No caso desta investigação, o processo de construção de seu objeto nem sempre foi linear e sistemático. Compreender os recortes, os procedimentos, interagir com os pares, pesquisar, tanto na literatura especializada quanto entre outros participantes da pesquisa, envolveu etapas e processos, que, certas vezes, ocorreram de forma integrada, enquanto noutras, em tempos e espaços nitidamente distinguíveis.

Apesar disso, pretende-se explicitar tais aspectos de modo a tornar compreensível sua dinâmica.

Inicialmente, esta investigação foi idealizada a partir de um pré-projeto apresentado ao colegiado do Programa de Pós-Graduação em Educação Científica e Tecnológica (PPGECT). O referido pré-projeto foi submetido durante a seleção para o ingresso ao doutorado e compôs um projeto institucional mais amplo denominado “Avaliação qualitativa e quantitativa do Ensino das Ciências na Universidade Federal do Amazonas”, integrado por docentes desta instituição e também da Universidade Federal da Bahia (UFBA). Este projeto mais amplo, do qual fazia parte o citado pré-projeto, concebido para ser desenvolvido a partir desta tese, foi submetido e aprovado no Comitê de Ética e Pesquisa (CEP) daquela instituição (Anexo 1).

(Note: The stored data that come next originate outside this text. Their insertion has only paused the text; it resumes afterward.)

/-- Those whose units it reads (R224, R229). -/
def Dev.partialReads (d : Dev) (w S : Nat) (bytes : Table Nat) : List Nat :=
  let ls := (touchedUnits bytes).map fun u => (S % 12 + 1 + u) % 12
  if d.missing w S = none ∨ ¬ (ls.any fun l => d.missing w S = some l) then
    (if d.missing w S = some (S % 12) then [] else d.partialUnits w S bytes)
  else (List.range 12).filter fun l => l ≠ S % 12 ∧ ¬ ls.contains l ∧ d.missing w S ≠ some l

/-- A partial write of a stripe (R224, R229): its units are read and written, and it is counted. -/
def Dev.partialWrite (d : Dev) (w S : Nat) (bytes : Table Nat) : Dev :=
  let e := d.bumps ((d.partialReads w S bytes).map fun l => F.MEM_STACK_CNT_READ_UNITS (12 * w + l))
  let e := e.unitsWritten w ((d.partialUnits w S bytes).map fun l => (l, S))
  (e.pokeStripe w S bytes).bump (F.MEM_WALL_CNT_PARTIAL w) 1

/-- A full-stripe write (R223, R229): all units but that of a lost stack are written, nothing is read; a stripe being rebuilt is written
on all 12 stacks (R230). -/
def Dev.fullStripeWrite (d : Dev) (w S : Nat) (bytes : Table Nat) : Dev :=
  let gone := if d.get (F.MEM_WALL_STATUS_STATE w) = 3 then none else d.missing w S
  let units := (List.range 12).filter fun l => gone ≠ some l
  let d := d.unitsWritten w (units.map fun l => (l, S))
  let d := d.pokeStripe w S bytes
  let d := match gone, d.missing w S with
    | none, some l =>
      { d with mem := (List.range 256).foldl (fun m b => d.cellMem m (12 * w + l) S b (d.xorOthers w S b l)) d.mem }
    | _, _ => d
  d.bump (F.MEM_WALL_CNT_FULL_STRIPE w) 1

/-- Take a slot out and write it: a full stripe when all its bytes are valid, else a partial write (R223). The bytes of a slot whose wall has failed are
lost (R231), and those of one whose partial write must read a unit that reads cannot correct (R227): the operations that wrote them end with the status. -/
def Dev.closeSlot (d : Dev) (t : Slot) : Dev :=
  let d := { d with wall := { d.wall with slots := d.wall.slots.filter fun x => !(x.wall = t.wall ∧ x.stripe = t.stripe) } }
  if d.wallGone t.wall then d.taint t.flights stMemUnavailable
  else if t.bytes.length = 2816 then d.fullStripeWrite t.wall t.stripe t.bytes
  else match (d.partialReads t.wall t.stripe t.bytes).filter fun l => d.unitBad t.wall t.stripe l with
    | [] => d.partialWrite t.wall t.stripe t.bytes
    | ls => ((d.badAgain t.wall t.stripe 0 ls).bump (F.MEM_WALL_CNT_UNCORRECTABLE t.wall) t.flights.length).taint t.flights stMemUncorrectable

/-- Whether a request waits for the lock of a stripe (R222). -/
def Dev.stripeWaits (d : Dev) (w S : Nat) : Bool := d.wall.waiting.any fun r => r.wall = w && r.stripe = S

/-- A request waits for the lock of a stripe, behind those that wait already (R222). -/
def Dev.await (d : Dev) (w S : Nat) (k : WallWork) : Dev :=
  if k = .close ∧ d.wall.waiting.contains ⟨w, S, k⟩ then d else { d with wall := { d.wall with waiting := d.wall.waiting ++ [⟨w, S, k⟩] } }

/-- A slot closes once the lock of its stripe is free: its bytes came before those that wait (R222, R237). -/
def Dev.askClose (d : Dev) (t : Slot) : Dev := if d.stripeWaits t.wall t.stripe then d.await t.wall t.stripe .close else d.closeSlot t

/-- The die whose assembly area holds the slot of a stripe: that of the stripe's home engine (R222, R223). -/
def homeDie (w S : Nat) : Nat := 2 * w + S % 2

/-- One request's bytes of one stripe of a parity wall (R223): a whole stripe is written at once, anything else enters the stripe's slot. Slots stand in the
order in which they opened. -/
def Dev.stripeWrite (d : Dev) (fl : Option Nat) (w S : Nat) (bytes : Table Nat) : Dev :=
  if bytes.length = 2816 then
    { d with wall := { d.wall with slots := d.wall.slots.filter fun x => !(x.wall = w ∧ x.stripe = S) } }.fullStripeWrite w S bytes
  else
    let mine := d.wall.slots.filter fun t => homeDie t.wall t.stripe = homeDie w S
    let (d, t) := match d.slotOf w S with
      | some t => (d, t)
      | none =>
        let d := if mine.length < 256 then d else
          match mine with
          | first :: _ => (d.closeSlot first).bump (F.MEM_WALL_CNT_ASM_EVICT first.wall) 1
          | [] => d
        (d, ⟨w, S, d.now, [], []⟩)
    let t := { t with bytes := bytes.foldl (fun b p => tset b p.1 p.2) t.bytes,
                      flights := match fl with
                        | some f => if t.flights.contains f then t.flights else t.flights ++ [f]
                        | none => t.flights }
    if t.bytes.length = 2816 then d.closeSlot t
    else if d.get F.MEM_ASM_CFG_TIMEOUT_NS = 0 then (d.closeSlot t).bump (F.MEM_WALL_CNT_ASM_TIMEOUT w) 1
    else { d with wall := { d.wall with slots :=
      if (d.slotOf w S).isSome then d.wall.slots.map fun x => if x.wall = w ∧ x.stripe = S then t else x else d.wall.slots ++ [t] } }

/-- A write of consecutive bytes that lie in one wall (R222, R223, R236): stripe by stripe, for a parity wall. The bytes of a stripe whose lock is held, or
that others wait for, wait in arrival order. -/
def Dev.wallWrite (d : Dev) (held : List Nat) (fl : Option Nat) (w off : Nat) (bytes : List Byte) : Dev :=
  let d := d.put F.MEM_CLEAR_CLEARED 0
  if d.wallParity w then
    let stripes := (List.range (ceilDiv (off % 2816 + bytes.length) 2816)).map fun i => off / 2816 + i
    stripes.foldl (fun d S =>
      let lo := max off (S * 2816)
      let hi := min (off + bytes.length) ((S + 1) * 2816)
      let part := (List.range (hi - lo)).map fun i => (lo - S * 2816 + i, (nth 0 bytes (lo - off + i)).toNat)
      if held.contains S || d.stripeWaits w S then d.await w S (.write fl part) else d.stripeWrite fl w S part) d
  else
    let d := d.unitsWritten w ((List.range (if bytes.length = 0 then 0 else ceilDiv (off % 256 + bytes.length) 256)).map fun i =>
      ((off / 256 + i) % 12, (off / 256 + i) / 12))
    (List.range bytes.length).foldl (fun d i =>
      let (S, u, _, b) := wallPlace false (off + i)
      d.pokeUnit w S u b (nth 0 bytes i)) d

/-- Stacks that are powered down lose what they hold: their bytes are free values, from a seed (R215). -/
def Dev.loseContents (d : Dev) (ss : List Nat) : Dev :=
  { d with mem := d.mem.filter fun c => decide (c.1 < 2 ^ 48) || !ss.contains ((c.1 - 2 ^ 48) / 2 ^ 36)
           wall := { d.wall with lost := (d.wall.lost.filter fun x => !ss.contains (x.1 / 2)) ++ ss.flatMap fun s => [(2 * s, d.free), (2 * s + 1, d.free)]
                                 badUnits := d.wall.badUnits.filter fun x => !ss.contains (x.1 / 2 ^ 27)
                                 lastCorr := d.wall.lastCorr.filter fun x => !ss.contains (x.1 / 2 ^ 27) }
           free := d.free + 1 }

/-- Halves of stacks that are ON are written with zeros, parity and check bits included, 2 × stack + half for each (R235, R236): every unit is counted. -/
def Dev.zeroHalves (d : Dev) (hs : List Nat) : Dev :=
  let on := hs.filter fun h => d.get (F.MEM_STACK_STATE_STATE (h / 2)) = codeON
  let half := fun (s S : Nat) => 2 * s + b01 (decide (50331648 ≤ S))
  on.foldl (fun d h => d.bump (F.MEM_STACK_CNT_WRITE_UNITS (h / 2)) 50331648)
    { d with mem := d.mem.filter fun c => decide (c.1 < 2 ^ 48) || !on.contains (half ((c.1 - 2 ^ 48) / 2 ^ 36) ((c.1 - 2 ^ 48) % 2 ^ 36 / 256))
             wall := { d.wall with lost := d.wall.lost.filter fun x => !on.contains x.1
                                   badUnits := d.wall.badUnits.filter fun x => !on.contains (half (x.1 / 2 ^ 27) (x.1 % 2 ^ 27)) } }

/-! ### Stores and reads -/

/-- Write consecutive bytes at a device address, on behalf of an in-flight descriptor if one is named; `held` names stripes of the first byte's wall whose
locks are held. -/
def Dev.storeHeld (d : Dev) (held : List Nat) (fl : Option Nat) (a : Nat) (bytes : List Byte) : Dev :=
  if bytes = [] then d else
  match d.region a with
  | .wall w off =>
    let room := d.wallSize w - off
    let d1 := d.wallWrite held fl w off (bytes.take room)
    match bytes.drop room with
    | [] => d1
    | rest => match d1.region (a + room) with
      | .wall w' off' => d1.wallWrite [] fl w' off' rest
      | _ => d1
  | .unmapped => d
  | _ => (d.bankWrite a bytes).countRmw a bytes.length

/-- Write consecutive bytes at a device address. -/
def Dev.store (d : Dev) (fl : Option Nat) (a : Nat) (bytes : List Byte) : Dev := d.storeHeld [] fl a bytes

/-- Write a little-endian number of `n` bytes. -/
def Dev.storeNat (d : Dev) (fl : Option Nat) (a n w : Nat) : Dev := d.store fl a (leBytes n w)

/-- Units of a stripe on local stacks are read (R221, R227, R229): a missing one is reconstructed from the other 11; a read of all data units has the
parity unit stand in for it. -/
def Dev.readUnits (d : Dev) (w S : Nat) (us : List Nat) : Dev :=
  let count := fun (d : Dev) (ls : List Nat) => d.bumps (ls.map fun l => F.MEM_STACK_CNT_READ_UNITS (12 * w + l))
  match us.find? fun l => d.missing w S = some l with
  | some l =>
    let others := (List.range 12).filter (· ≠ l)
    count (d.bump (F.MEM_WALL_CNT_RECON_READS w) 1) (if us.length = 11 then others else us.filter (· ≠ l) ++ others)
  | none => count d us

/-- What a read of a range does besides returning its bytes: slots of its stripes close as partial writes (R223), units read and
reconstructed reads are counted (R221, R229); a word or a unit has been read since its last correction (R198, R226). -/
def Dev.touch (d : Dev) (a n : Nat) : Dev :=
  match d.region a with
  | .wall w off =>
    if n = 0 then d else
    let p := d.wallParity w
    let W := if p then 2816 else 3072
    let units := (List.range (ceilDiv (off % 256 + n) 256)).map fun i => wallPlace p (off / 256 * 256 + 256 * i)
    ((List.range (ceilDiv (off % W + n) W)).map fun i => off / W + i).foldl (fun d S =>
      let us := (units.filter fun x => x.1 = S).map fun x => x.2.2.1
      let d := match d.slotOf w S with
        | some t => d.askClose t
        | none => d
      { d.readUnits w S us with
        wall := { d.wall with lastCorr := d.wall.lastCorr.filter fun x => !(us.any fun l => unitKey w S l = x.1) } }) d
  | .unmapped => d
  | _ => { d with pool := { d.pool with lastCorr := d.pool.lastCorr.filter fun x => outOfWord (x.1 / 4096) (x.1 % 4096) a n } }

/-! ### Checks of accesses -/

/-- The status an access to one device address ends with, 0 where it is accepted (R186, R190, R191, R205, R220, R223, R231). `part` is
the partition the requester acts for, `none` for the device itself. A scratchpad is reached by no master while its core is not ON. A pool that is
being cleared refuses everyone (R212, log entry 151: DESIGN CHOICE). The assembly area is the stack traffic engine's (R223). -/
def accessStatus (z : Fixed) (d : Dev) (part : Option Nat) (a : Nat) : Nat :=
  match d.region a with
  | .unmapped => stAddressFault
  | r =>
    if part.isSome ∧ ownerOf z d a ≠ part then stPartitionDenied
    else match r with
      | .pool die off =>
        if part.isSome ∧ vaultOff ≤ off then stVaultDenied
        else if d.bit (F.POOL_DP_STATUS_CLEARING die) then stPartitionDenied
        else if assemblyOff ≤ off ∧ off < vaultOff then stAddressFault
        else stOK
      | .scratch n _ => if d.coreOn n then stOK else stCoreUnavailable
      | .wall w _ => if d.wallGone w then stMemUnavailable else stOK
      | _ => stOK

/-- Count a refused access in the array that refused it (R191, R205, R220); Helam processor 0 is told of one of the vault or of the assembly area (R223). -/
def Dev.countDenied (d : Dev) (a : Nat) : Dev :=
  match d.region a with
  | .scratch n _ => d.bump (F.POOL_SP_CNT_DENIED n) 1
  | .pool die off => let d := d.bump (F.POOL_DP_CNT_DENIED die) 1
    if assemblyOff ≤ off then d.tell 0 5 a else d
  | .wall w off =>
    let (_, _, l, _) := wallPlace (d.wallParity w) off
    d.bump (F.MEM_STACK_CNT_DENIED (12 * w + l)) 1
  | _ => d

/-- Whether an address lies in an assembly area (R223). -/
def Dev.inAssembly (d : Dev) (a : Nat) : Bool :=
  match d.region a with
  | .pool _ off => decide (assemblyOff ≤ off) && decide (off < vaultOff)
  | _ => false

/-- Whether a bank or stack counts the refusal of an access to an address with a status. -/
def Dev.isDenied (d : Dev) (a st : Nat) : Bool :=
  st = stPartitionDenied || st = stVaultDenied || st = stCoreUnavailable || (st = stAddressFault && d.inAssembly a)

/-- Count an access that was refused with a status, where a bank or stack counts it. -/
def Dev.denied (d : Dev) (a st : Nat) : Dev := if d.isDenied a st then d.countDenied a else d

/-- What a read that fails on a unit which reads cannot correct leads to: the unit fails once more (R227). -/
def Dev.readBad (d : Dev) (a : Nat) : Dev :=
  match d.region a with
  | .wall w off =>
    let (S, _, l, _) := wallPlace (d.wallParity w) off
    if d.missing w S = some l then d.badAgain w S 1 (d.othersBad w S l) else d.badAgain w S 0 [l]
  | _ => d

/-- Count an access that ends an operation: in the array that refused it, or in the wall whose unit it could not read (R191, R205, R220, R227). -/
def Dev.countRefusal (d : Dev) (a st : Nat) : Dev :=
  if st = stMemUncorrectable then
    match d.region a with
    | .wall w _ => (d.readBad a).bump (F.MEM_WALL_CNT_UNCORRECTABLE w) 1
    | _ => d
  else d.denied a st

/-- The addresses at which a range is checked: its first byte and the first byte of each 256-byte unit it enters. Regions, ownership
and access rules are uniform in a unit. -/
def checkPoints (a n : Nat) : List Nat :=
  if n = 0 then [] else a :: ((List.range (ceilDiv (a % 256 + n) 256)).drop 1).map fun i => a / 256 * 256 + 256 * i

O período de realização da pesquisa propriamente dita foi de março de 2008 até agosto de 2011. O presente estudo foi desenvolvido, de forma ininterrupta, em três distintas etapas denominadas, a partir de agora, Investigação Preliminar [equivalente ao período exploratório de ALVES (1991)], Estudo Piloto e Pesquisa “in loco”. As duas primeiras foram realizadas em Florianópolis, envolvendo pesquisa bibliográfica, pesquisa via internet e a partir de contatos por meio de correio eletrônico com docentes e IES localizadas em diversas cidades brasileiras. A terceira etapa foi realizada nas cidades de Belém, Manaus e São Paulo e envolveu a pesquisa com docentes de Parasitologia, Microbiologia e Micologia.